Cshunt output gnd C = 100f M = 3
Capacitor Cload connected from node driver to node output with a capacitance determined by the voltage on node capcontrol times 1E-6, and an initial voltage across the capacitor of 0 volts.
Cload driver output C = '1u*v(capcontrol)' CTYPE = 1 IC = 0v
Capacitor C99 connected from node in to node out with a capacitance determined by the polynomial C = c0 + c1*v + c2*v*v, where v is the voltage across the capacitor.

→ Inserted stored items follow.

theorem performLine_keeps_inv {s t : State} {l : Line} (hs : s.Inv) (h : s.performLine l = .next t) : t.Inv := by
  have ⟨_, _, _, hrsp, hmem⟩ := hs
  rcases performLine_cases s l with ho | ⟨w, -, ho⟩ | ⟨-, tm, ho⟩ <;> rw [ho] at h <;> cases h
  · exact inv_of_cfg_eq hs rfl hrsp (Memory.wf_write hmem w.addr w.value)
  · exact inv_of_cfg_eq hs rfl hrsp hmem

theorem hostStep_keeps_inv {s t : State} (hs : s.Inv) (h : s.hostStep = .next t) : t.Inv := by
  have ⟨_, _, _, hrsp, hmem⟩ := hs
  rcases hostStep_cases s with ⟨-, ho⟩ | ⟨m, moves, -, ho⟩ <;> rw [ho] at h <;> cases h
  cases m with
  | request op o | await | send => exact inv_of_cfg_eq hs rfl hrsp hmem
  | reset => exact inv_of_cfg_eq hs rfl (rspLegal_of_not_valid rfl) hmem

/-- Settles O3: a step is the block's answer, the target's performing of a line or a move of the host, and each of them
keeps the invariant. -/
theorem stepKeepsInvariant : Obligations.StepKeepsInvariant := by
  intro s t hs h
  rcases step_cases h with ⟨-, -, i, -, hexec⟩ | ⟨l, rest, -, hline⟩ | ⟨m, moves, -, -, hhost⟩
  · exact exec_keeps_inv hs hexec
  · have hs' : State.Inv { s with wire := rest } := hs
    exact performLine_keeps_inv hs' hline
  · exact hostStep_keeps_inv hs hhost

/-! ### The reset state -/

/-- The values of R2 form a well-formed configuration (R3). -/
theorem cfgSpec_wf : Cfg.spec.wf = true := by decide

theorem cfgSpec_sourceFixed : Cfg.spec.sourceFixed := by unfold Cfg.sourceFixed; decide

theorem cfgSpec_textual : Cfg.spec.textual := by unfold Cfg.textual; decide

theorem reset_inv : State.reset.Inv :=
  ⟨cfgSpec_wf, cfgSpec_sourceFixed, cfgSpec_textual, rspLegal_of_not_valid rfl, rfl⟩

/-- Settles O2: after reset no request stands, no move of the host is left and the wire is empty, so beyond the invariant
there is nothing to be unsafe. -/
theorem resetIsSafe : Obligations.ResetIsSafe := by
  have hreq : State.reset.req.valid = false := rfl
  have hhost : State.reset.host = [] := rfl
  refine ⟨reset_inv, ?typed, ?moves, [], rfl, by simp⟩
  case typed => simp [hreq]
  case moves => simp [hhost]

end Sys2Proof.Machine

/-! The state and its steps (`10_state.md` R21 to R37): what a step of each agent changes and leaves unchanged, that a
typed request decodes, that a safe state stays safe, and where it stops. -/

namespace Sys2Proof.Machine

/-! ### The answer of an instruction -/

/-- What an instruction does to the state is to write a response (R24). -/
theorem exec_respond {i : Instr} {s t : State} (h : exec i s = .next t) : ∃ status result, t = s.respond status result := by
  rcases exec_cases h with ⟨r, -, rfl⟩ | ⟨e, -, rfl⟩
  · exact ⟨statusOk, some r, rfl⟩
  · exact ⟨e.code, none, rfl⟩

/-- A block step that goes on writes a response and does nothing else. -/
theorem step_respond {s t : State} (hb : s.blockTurn) (h : step s = .next t) : ∃ status result, t = s.respond status result := by
  rw [step_of_blockTurn hb] at h
  obtain ⟨-, i, -, hexec⟩ := blockStep_next h
  exact exec_respond hexec

/-- The statuses of R210 go up to 6, and an error's is not OK. -/
theorem errCode_bounds (e : Err) : e.code.toNat ≤ 6 ∧ e.code ≠ 0x00#8 := by cases e <;> decide

/-- A frame among an instruction's results is FRAME_MAKE's or FRAME_DECODE's, and legal under any configuration. -/
theorem outcomeOf_frame_legal {c : Cfg} {i : Instr} {f : Frame} (h : outcomeOf c i = .ok (.frame f)) : f.legal c := by
  cases i with
  | frameMake r => exact frameMake_legal (r := .frame f) h
  | frameEncode r => rw [outcomeOf, frameEncode] at h; split at h <;> cases h
  | baudCompute b =>
    rw [outcomeOf, baudCompute] at h
    split at h
    case isTrue => cases h
    case isFalse => split at h <;> cases h
  | filterProgram cs => rcases filterProgram_cases c cs with ⟨e, -, ho⟩ | ⟨p, -, ho⟩ <;> rw [outcomeOf, ho] at h <;> cases h
  | maskEncode p | filterValueEncode p | regWriteFormat w | illegal op o => cases h
  | frameDecode l | lineStdData l | lineStdRemote l | lineExtData l | lineExtRemote l | linePreset l | lineTiming l
  | lineRegWrite l | lineClose l | lineOpenActive l | lineOpenListen l | lineOpenLoopback l | lineFirmware l
  | lineHardware l | lineSerial l | lineAckLower l | lineAckUpper l | byteBell l =>
    rw [outcomeOf] at h
    exact frameDecode_legal (r := .frame f) h

/-! ### The block's step -/

theorem blockStep_of_decode {s : State} {i : Instr} (hw : s.cfg.wf = true) (h : decode s.fetch = .ok i) :
    blockStep s = exec i s := by
  simp only [blockStep, hw, h, if_true]

theorem blockStep_of_mismatch {s : State} {op : Byte} (hw : s.cfg.wf = true)
    (h : decode s.fetch = .error (.operandRecordMismatch op)) : blockStep s = .refused (.operandRecordMismatch op) := by
  simp only [blockStep, hw, h, if_true]

theorem blockStep_of_not_wf {s : State} (hw : s.cfg.wf = false) : blockStep s = .fault .configNotWellFormed := by
  simp only [blockStep, hw, Bool.false_eq_true, if_false]

/-- An opcode outside the map of R61 is illegal whatever its operands (R62). -/
theorem decode_of_not_assigned {op : Byte}
    (h : op.toNat ∉ [0x01, 0x02, 0x03, 0x10, 0x20, 0x21, 0x22, 0x23]) (o : Operands) :
    decode ⟨op, o⟩ = .ok (.illegal op o) := by
  have hne (k : Byte) (hk : k.toNat ∈ [0x01, 0x02, 0x03, 0x10, 0x20, 0x21, 0x22, 0x23]) : op ≠ k :=
    fun e => h (e ▸ hk)
  simp only [decode, hne 0x01#8 (by decide), hne 0x02#8 (by decide), hne 0x03#8 (by decide), hne 0x10#8 (by decide),
    hne 0x20#8 (by decide), hne 0x21#8 (by decide), hne 0x22#8 (by decide), hne 0x23#8 (by decide), if_false]
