-- ==== Sys2Proof/Machine/Operands.lean ====
section
/-! DEFINITION. The arithmetic of 00_scope.md R8 (wrap, sext, clamp, arithmetic shift) on unbounded integers, and the
operand readings of 30_encoding.md R122. -/

namespace Sys2Proof.Machine

/-- `wrap_N(x) = x mod 2^N`, unsigned (00_scope.md R8). -/
def wrapN (n : Nat) (x : Int) : Nat := (x % ((2 ^ n : Nat) : Int)).toNat

/-- `sext_N(v)`: an N-bit unsigned `v` read as two's complement (00_scope.md R8). -/
def sextN (n v : Nat) : Int := if 2 ^ (n - 1) ≤ v then (v : Int) - ((2 ^ n : Nat) : Int) else (v : Int)

/-- `clamp_N(x)` (00_scope.md R8). -/
def clampN (n : Nat) (x : Int) : Int :=
  max (-((2 ^ (n - 1) : Nat) : Int)) (min (((2 ^ (n - 1) : Nat) : Int) - 1) x)

/-- `x >>a n = floor(x / 2^n)` (00_scope.md R8). -/
def sarN (x : Int) (n : Nat) : Int := x / ((2 ^ n : Nat) : Int)

/-- `x << n = x * 2^n` (00_scope.md R8). -/
def shlN (x : Int) (n : Nat) : Int := x * ((2 ^ n : Nat) : Int)

/-- `x >> n` of a non-negative `x` (00_scope.md R8). -/
def shrN (x n : Nat) : Nat := x / 2 ^ n

/-- The operand `delta` is `sext_32(b)` (30_encoding.md R122). -/
def deltaOperand (b : Word32) : Int := b.toInt

/-- A sink operand as a BUF index (30_encoding.md R123). -/
def sinkIndex (sink : Option Byte) : Option Nat := sink.map BitVec.toNat

/-- A delta of DELTA_W = 32 signed bits (00_scope.md R7). -/
def deltaFits (d : Int) : Bool := decide (-2147483648 ≤ d) && decide (d < 2147483648)

/-- The delta an emission hands to SYN.OFFSET: `d` itself where it fits DELTA_W bits, as 42_oscillator_ops.md R233
requires; where it does not, the rule gives no value and it is free (DESIGN CHOICE, log 19; safe). -/
def emittedDelta (c : Config) (d : Int) : Int := if deltaFits d then d else (c.deltaFree d).toInt

/-- The field `value[7:3]` of a register byte (42_oscillator_ops.md R238). -/
def upperFive (value : Byte) : Fin 32 := (value.extractLsb' 3 5).toFin

/-- The level field `value[3:0]` of NES register 0 (42_oscillator_ops.md R239). -/
def nesLevelField (value : Byte) : Nat := (value.extractLsb' 0 4).toNat

/-- A list cut or filled with zero bytes to length `n`. -/
def fitBytes (n : Nat) (l : List Byte) : List Byte := (List.range n).map fun i => (l[i]?).getD 0#8

end Sys2Proof.Machine
end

C99 in out POLY 2.0 0.5 0.01
The general syntax for including an inductor element in a Star-Hspice netlist is:
General Form:
Lxxx n1 n2 <L = >inductance <<TC1 = >val> <<TC2 = >val>
+ <SCALE = val> <IC = val> <M = val> <DTEMP = val> <R = val>
or
Lxxx n1 n2 L = `equation' <LTYPE = val> <above options...>
Polynomial form:
Lxxx n1 n2 POLY c0 c1... <above options...>
Magnetic Winding form:
Lxxx n1 n2 NT = turns <above options...>
where the inductance can be either a value (in units of henries), an equation, a polynomial of the current or a magnetic winding. The only required fields are the two nodes and the inductance or model name. If the parameter labels are used, the optional arguments may come in any order, although the nodes and model name must come first. If an inductor model is specified (see Using Passive Device Models), the inductance value is optional.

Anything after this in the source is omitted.